== What you should do ==
Count the lines below that contain the word "pldmData", and reply with only that number.

== Material provided ==
============================================================

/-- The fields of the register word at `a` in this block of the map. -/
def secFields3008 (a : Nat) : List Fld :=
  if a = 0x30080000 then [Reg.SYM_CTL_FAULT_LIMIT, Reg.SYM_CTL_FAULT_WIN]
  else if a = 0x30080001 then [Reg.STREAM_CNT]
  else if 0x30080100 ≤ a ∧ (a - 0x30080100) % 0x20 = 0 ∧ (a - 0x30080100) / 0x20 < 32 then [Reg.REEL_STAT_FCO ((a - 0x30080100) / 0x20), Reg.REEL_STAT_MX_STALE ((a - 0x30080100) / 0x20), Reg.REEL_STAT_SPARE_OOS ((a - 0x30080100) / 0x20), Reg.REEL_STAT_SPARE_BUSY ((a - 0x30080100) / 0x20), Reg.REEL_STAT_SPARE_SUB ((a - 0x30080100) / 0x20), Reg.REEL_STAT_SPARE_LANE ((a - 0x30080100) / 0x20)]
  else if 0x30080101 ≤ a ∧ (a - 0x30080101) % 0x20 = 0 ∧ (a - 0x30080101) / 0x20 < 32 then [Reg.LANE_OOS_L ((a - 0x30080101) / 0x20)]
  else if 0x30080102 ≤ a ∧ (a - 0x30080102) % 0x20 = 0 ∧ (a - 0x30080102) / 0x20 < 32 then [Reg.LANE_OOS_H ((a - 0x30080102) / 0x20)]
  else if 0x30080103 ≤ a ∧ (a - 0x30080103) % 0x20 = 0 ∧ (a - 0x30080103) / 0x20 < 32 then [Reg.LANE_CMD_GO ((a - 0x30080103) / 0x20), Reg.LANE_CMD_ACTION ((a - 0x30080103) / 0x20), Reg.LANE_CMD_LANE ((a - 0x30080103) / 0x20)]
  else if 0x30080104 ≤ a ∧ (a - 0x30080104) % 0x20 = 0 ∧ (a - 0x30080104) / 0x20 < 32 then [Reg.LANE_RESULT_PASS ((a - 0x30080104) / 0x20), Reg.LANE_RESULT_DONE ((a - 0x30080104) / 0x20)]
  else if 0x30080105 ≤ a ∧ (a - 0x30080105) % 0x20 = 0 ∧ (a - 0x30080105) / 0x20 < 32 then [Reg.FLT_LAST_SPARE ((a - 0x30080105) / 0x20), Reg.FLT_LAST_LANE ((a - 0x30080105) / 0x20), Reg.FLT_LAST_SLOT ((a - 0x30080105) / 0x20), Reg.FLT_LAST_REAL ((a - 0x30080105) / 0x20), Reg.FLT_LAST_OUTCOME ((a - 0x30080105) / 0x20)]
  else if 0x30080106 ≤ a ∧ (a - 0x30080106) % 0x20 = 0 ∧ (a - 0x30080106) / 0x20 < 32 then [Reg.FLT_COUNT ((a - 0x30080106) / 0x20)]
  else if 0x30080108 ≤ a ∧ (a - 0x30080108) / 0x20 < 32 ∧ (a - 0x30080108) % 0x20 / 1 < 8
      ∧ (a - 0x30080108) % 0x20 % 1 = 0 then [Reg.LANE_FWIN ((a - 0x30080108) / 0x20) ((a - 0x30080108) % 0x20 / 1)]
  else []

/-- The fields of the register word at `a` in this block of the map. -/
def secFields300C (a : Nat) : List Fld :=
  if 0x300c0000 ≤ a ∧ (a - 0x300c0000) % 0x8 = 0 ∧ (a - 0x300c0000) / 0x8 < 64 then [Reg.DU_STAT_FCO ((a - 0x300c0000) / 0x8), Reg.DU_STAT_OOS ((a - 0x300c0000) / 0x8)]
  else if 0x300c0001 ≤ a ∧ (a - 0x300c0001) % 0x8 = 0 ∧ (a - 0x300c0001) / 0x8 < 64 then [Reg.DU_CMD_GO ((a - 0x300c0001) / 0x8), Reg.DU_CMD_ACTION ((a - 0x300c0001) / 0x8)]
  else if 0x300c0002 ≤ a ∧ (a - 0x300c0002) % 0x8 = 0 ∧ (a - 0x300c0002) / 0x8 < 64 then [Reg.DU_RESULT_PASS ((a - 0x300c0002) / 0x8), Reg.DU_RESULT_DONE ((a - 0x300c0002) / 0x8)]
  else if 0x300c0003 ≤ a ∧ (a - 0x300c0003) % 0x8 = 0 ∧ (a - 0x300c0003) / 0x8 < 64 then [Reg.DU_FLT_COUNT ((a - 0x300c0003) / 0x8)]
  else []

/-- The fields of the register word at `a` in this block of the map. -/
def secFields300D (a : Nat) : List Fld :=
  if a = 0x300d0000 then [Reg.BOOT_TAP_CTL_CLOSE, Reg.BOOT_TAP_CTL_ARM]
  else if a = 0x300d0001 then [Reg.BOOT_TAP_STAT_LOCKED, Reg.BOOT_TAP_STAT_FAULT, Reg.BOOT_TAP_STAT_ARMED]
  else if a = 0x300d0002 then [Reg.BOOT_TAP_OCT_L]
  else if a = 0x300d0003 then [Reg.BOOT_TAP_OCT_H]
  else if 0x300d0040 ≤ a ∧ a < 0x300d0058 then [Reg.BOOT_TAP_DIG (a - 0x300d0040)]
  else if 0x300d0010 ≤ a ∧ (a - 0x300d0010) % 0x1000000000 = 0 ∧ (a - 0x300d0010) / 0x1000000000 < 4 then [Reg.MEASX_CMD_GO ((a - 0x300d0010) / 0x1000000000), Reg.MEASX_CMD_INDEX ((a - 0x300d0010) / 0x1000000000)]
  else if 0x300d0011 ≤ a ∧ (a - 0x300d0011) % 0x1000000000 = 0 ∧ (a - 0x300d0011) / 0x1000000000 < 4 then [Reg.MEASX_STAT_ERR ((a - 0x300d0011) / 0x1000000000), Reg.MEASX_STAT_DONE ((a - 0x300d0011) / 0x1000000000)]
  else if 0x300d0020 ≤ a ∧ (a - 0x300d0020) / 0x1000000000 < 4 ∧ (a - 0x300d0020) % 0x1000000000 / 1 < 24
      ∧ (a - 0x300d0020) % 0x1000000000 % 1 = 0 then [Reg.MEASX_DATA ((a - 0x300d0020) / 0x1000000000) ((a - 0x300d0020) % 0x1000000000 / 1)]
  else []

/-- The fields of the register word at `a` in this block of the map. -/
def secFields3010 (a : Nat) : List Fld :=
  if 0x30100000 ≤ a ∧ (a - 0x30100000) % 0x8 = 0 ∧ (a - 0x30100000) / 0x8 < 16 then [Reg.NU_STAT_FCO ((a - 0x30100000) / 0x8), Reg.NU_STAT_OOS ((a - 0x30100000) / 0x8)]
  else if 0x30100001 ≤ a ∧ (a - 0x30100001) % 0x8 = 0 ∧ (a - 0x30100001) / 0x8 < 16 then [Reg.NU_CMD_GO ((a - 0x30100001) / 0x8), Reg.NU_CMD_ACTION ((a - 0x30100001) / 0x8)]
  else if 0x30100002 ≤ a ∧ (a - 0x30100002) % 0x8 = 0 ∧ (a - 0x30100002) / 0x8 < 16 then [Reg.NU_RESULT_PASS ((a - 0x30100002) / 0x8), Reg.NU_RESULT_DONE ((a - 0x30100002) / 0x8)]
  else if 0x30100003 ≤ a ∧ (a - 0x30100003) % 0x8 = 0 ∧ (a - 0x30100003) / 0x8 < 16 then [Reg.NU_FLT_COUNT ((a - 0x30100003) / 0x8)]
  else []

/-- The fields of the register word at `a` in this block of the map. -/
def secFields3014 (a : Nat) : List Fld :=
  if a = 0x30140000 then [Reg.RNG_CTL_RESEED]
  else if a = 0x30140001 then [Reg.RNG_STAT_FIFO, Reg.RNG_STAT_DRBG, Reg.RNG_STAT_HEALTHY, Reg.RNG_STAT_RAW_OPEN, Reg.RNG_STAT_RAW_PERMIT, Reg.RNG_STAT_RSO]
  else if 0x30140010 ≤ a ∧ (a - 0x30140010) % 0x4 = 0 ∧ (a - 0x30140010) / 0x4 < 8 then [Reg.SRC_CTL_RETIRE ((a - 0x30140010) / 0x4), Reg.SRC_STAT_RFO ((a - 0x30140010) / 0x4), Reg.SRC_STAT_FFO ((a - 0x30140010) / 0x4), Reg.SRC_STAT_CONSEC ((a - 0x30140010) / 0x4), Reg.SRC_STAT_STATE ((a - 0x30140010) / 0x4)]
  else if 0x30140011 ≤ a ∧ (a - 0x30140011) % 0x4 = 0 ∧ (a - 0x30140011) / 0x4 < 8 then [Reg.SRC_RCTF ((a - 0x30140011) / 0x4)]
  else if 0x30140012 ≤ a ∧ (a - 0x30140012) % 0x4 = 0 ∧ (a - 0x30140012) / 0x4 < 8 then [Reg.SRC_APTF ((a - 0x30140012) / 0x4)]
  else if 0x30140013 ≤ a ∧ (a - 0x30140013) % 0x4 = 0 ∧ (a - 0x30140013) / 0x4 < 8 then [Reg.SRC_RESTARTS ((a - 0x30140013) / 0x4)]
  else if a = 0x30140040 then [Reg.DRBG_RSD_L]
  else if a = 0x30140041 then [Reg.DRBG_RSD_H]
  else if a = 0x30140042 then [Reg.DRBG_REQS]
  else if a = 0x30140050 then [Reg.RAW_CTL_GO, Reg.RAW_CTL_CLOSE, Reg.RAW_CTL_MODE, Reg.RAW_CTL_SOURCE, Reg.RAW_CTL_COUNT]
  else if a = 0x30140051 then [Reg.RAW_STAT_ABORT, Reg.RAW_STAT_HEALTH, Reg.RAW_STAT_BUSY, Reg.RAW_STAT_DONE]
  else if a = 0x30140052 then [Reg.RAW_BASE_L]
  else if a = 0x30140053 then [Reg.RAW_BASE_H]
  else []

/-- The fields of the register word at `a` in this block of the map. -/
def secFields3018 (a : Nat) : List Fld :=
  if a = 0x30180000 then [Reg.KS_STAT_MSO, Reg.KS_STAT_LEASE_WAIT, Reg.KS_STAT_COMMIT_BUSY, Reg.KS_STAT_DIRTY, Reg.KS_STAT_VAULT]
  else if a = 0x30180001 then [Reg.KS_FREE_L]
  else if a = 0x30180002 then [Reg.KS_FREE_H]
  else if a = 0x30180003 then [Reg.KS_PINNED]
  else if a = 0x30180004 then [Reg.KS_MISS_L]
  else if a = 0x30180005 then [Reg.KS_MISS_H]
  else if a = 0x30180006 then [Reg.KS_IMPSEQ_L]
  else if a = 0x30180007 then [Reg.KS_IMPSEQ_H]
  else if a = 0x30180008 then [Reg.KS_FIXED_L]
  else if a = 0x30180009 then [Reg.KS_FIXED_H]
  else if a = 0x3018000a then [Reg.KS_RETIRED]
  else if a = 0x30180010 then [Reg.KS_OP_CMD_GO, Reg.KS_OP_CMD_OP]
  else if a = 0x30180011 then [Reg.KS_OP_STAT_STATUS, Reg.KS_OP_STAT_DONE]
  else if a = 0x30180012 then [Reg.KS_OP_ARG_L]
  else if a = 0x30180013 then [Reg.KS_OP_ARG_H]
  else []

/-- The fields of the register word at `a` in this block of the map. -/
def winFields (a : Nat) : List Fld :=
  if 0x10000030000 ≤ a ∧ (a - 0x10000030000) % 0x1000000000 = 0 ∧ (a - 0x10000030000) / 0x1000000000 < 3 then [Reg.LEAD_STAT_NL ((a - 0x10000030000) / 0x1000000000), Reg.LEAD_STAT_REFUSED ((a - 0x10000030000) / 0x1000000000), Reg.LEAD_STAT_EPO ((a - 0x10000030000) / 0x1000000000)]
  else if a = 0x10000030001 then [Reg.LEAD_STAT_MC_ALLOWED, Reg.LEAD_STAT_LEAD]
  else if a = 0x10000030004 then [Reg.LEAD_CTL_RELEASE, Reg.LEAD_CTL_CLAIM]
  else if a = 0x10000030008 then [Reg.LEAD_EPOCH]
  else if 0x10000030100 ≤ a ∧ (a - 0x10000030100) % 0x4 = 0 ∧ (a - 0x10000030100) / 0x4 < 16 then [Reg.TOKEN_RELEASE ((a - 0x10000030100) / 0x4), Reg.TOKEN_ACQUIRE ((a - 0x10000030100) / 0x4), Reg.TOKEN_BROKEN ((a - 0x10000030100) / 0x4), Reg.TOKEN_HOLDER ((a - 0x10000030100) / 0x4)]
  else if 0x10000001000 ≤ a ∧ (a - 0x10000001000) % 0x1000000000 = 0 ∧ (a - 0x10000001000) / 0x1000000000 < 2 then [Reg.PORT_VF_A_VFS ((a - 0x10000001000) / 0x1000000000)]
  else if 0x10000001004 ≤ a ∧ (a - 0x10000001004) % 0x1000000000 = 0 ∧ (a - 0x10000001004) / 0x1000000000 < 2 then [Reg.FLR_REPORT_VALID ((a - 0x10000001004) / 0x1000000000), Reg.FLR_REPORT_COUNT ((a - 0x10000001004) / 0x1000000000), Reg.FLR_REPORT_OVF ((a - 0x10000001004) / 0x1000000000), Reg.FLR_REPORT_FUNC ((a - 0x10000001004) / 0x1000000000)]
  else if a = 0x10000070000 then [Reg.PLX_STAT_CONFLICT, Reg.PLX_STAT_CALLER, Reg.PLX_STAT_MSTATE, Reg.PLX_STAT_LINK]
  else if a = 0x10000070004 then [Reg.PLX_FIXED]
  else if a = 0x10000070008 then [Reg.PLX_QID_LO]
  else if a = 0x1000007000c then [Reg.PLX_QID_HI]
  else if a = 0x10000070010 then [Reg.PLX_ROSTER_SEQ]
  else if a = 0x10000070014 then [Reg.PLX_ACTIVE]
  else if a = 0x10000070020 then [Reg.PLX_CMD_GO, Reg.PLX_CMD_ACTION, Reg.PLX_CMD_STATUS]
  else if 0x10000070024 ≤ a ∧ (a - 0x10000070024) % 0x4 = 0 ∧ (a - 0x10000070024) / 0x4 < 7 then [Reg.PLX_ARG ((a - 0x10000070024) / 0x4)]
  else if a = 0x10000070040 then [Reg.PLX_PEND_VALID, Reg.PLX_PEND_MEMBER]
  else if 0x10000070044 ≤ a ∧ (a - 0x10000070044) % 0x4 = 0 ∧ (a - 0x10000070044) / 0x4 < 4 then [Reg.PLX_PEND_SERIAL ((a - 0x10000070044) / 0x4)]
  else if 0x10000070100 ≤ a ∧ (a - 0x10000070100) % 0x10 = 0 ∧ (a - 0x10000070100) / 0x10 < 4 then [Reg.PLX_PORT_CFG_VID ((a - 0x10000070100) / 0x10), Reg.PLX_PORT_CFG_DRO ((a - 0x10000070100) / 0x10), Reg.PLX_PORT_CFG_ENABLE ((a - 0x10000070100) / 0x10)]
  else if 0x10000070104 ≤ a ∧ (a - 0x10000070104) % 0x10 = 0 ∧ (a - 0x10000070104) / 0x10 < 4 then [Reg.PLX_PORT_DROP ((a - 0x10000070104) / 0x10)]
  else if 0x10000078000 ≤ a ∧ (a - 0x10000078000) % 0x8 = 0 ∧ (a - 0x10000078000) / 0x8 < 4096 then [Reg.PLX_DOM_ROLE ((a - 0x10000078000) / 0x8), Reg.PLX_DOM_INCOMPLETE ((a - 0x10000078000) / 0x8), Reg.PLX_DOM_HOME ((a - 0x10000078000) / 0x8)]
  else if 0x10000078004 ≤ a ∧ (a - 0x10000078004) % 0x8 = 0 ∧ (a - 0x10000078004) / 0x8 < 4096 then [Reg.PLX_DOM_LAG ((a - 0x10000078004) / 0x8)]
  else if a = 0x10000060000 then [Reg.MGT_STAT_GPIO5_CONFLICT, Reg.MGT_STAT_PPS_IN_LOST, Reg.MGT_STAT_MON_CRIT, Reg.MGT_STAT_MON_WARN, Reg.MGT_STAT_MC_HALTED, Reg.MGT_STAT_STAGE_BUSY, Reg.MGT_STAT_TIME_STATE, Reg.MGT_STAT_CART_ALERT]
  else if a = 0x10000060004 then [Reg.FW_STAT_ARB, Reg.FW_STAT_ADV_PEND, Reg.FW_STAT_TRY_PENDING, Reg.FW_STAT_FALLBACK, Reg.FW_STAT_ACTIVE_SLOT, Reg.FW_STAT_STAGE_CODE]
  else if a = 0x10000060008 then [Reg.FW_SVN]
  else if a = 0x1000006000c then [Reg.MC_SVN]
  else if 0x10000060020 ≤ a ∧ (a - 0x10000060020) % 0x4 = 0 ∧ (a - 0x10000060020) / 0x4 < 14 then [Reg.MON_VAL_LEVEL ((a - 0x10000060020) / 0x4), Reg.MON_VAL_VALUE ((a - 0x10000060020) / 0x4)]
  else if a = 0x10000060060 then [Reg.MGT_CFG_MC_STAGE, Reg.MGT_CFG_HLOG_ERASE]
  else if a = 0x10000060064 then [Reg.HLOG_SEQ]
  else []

============================================================

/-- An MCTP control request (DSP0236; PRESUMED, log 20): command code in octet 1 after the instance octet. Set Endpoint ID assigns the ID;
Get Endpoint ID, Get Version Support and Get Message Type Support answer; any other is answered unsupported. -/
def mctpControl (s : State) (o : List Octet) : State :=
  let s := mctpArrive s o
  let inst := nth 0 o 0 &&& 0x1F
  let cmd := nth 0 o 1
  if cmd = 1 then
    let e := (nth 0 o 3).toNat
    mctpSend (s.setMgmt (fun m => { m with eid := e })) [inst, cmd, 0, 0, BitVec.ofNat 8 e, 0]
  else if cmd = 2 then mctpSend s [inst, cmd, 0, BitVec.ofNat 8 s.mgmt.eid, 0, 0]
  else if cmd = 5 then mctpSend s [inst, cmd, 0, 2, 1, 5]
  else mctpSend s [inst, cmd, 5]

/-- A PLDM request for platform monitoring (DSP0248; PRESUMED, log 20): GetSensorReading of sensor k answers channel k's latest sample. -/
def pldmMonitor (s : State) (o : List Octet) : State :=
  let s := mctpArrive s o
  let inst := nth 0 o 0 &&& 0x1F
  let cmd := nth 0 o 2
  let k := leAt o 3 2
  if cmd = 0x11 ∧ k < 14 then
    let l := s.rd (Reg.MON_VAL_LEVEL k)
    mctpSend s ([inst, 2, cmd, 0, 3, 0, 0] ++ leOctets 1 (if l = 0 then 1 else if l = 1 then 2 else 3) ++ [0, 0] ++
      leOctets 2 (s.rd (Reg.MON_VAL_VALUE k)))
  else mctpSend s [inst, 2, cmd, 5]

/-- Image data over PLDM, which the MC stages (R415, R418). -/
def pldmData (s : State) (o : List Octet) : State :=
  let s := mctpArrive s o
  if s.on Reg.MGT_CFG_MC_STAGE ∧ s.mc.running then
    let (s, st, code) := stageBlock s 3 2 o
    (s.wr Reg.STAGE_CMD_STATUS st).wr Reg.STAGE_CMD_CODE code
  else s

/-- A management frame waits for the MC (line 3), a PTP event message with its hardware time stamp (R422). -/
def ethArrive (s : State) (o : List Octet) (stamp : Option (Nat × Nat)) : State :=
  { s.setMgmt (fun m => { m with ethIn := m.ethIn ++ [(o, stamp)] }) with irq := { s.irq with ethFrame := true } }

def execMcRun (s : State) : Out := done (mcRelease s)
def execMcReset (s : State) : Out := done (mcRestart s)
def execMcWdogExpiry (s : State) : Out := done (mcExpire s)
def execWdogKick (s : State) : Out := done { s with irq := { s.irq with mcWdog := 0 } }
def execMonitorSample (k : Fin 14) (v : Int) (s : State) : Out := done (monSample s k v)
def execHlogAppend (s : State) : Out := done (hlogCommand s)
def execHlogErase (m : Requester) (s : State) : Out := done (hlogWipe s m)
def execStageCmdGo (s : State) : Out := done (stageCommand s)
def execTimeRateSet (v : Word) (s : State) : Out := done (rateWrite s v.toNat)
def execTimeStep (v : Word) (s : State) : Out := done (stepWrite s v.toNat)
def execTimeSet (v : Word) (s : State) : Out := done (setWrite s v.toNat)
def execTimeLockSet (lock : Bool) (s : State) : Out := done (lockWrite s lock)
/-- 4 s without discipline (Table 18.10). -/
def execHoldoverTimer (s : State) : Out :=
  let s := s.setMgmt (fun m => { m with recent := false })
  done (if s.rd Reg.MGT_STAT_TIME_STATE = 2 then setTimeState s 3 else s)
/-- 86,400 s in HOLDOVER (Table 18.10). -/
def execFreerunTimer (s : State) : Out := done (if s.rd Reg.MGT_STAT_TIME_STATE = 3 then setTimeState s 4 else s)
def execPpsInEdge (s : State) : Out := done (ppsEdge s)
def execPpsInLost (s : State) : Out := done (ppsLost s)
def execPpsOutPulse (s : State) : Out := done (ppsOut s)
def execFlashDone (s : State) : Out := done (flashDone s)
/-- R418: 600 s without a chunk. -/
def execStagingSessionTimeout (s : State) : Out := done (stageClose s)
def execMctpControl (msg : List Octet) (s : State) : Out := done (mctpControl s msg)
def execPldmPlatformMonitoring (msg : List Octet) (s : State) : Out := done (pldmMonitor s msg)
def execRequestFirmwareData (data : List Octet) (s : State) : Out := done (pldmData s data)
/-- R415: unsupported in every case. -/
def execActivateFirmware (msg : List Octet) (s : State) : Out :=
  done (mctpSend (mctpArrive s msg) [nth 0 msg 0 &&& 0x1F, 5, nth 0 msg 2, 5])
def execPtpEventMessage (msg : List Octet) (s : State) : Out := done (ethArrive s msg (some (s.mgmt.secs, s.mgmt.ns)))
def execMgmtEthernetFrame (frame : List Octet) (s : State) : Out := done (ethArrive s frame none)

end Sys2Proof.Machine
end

============================================================

== Task output ==
2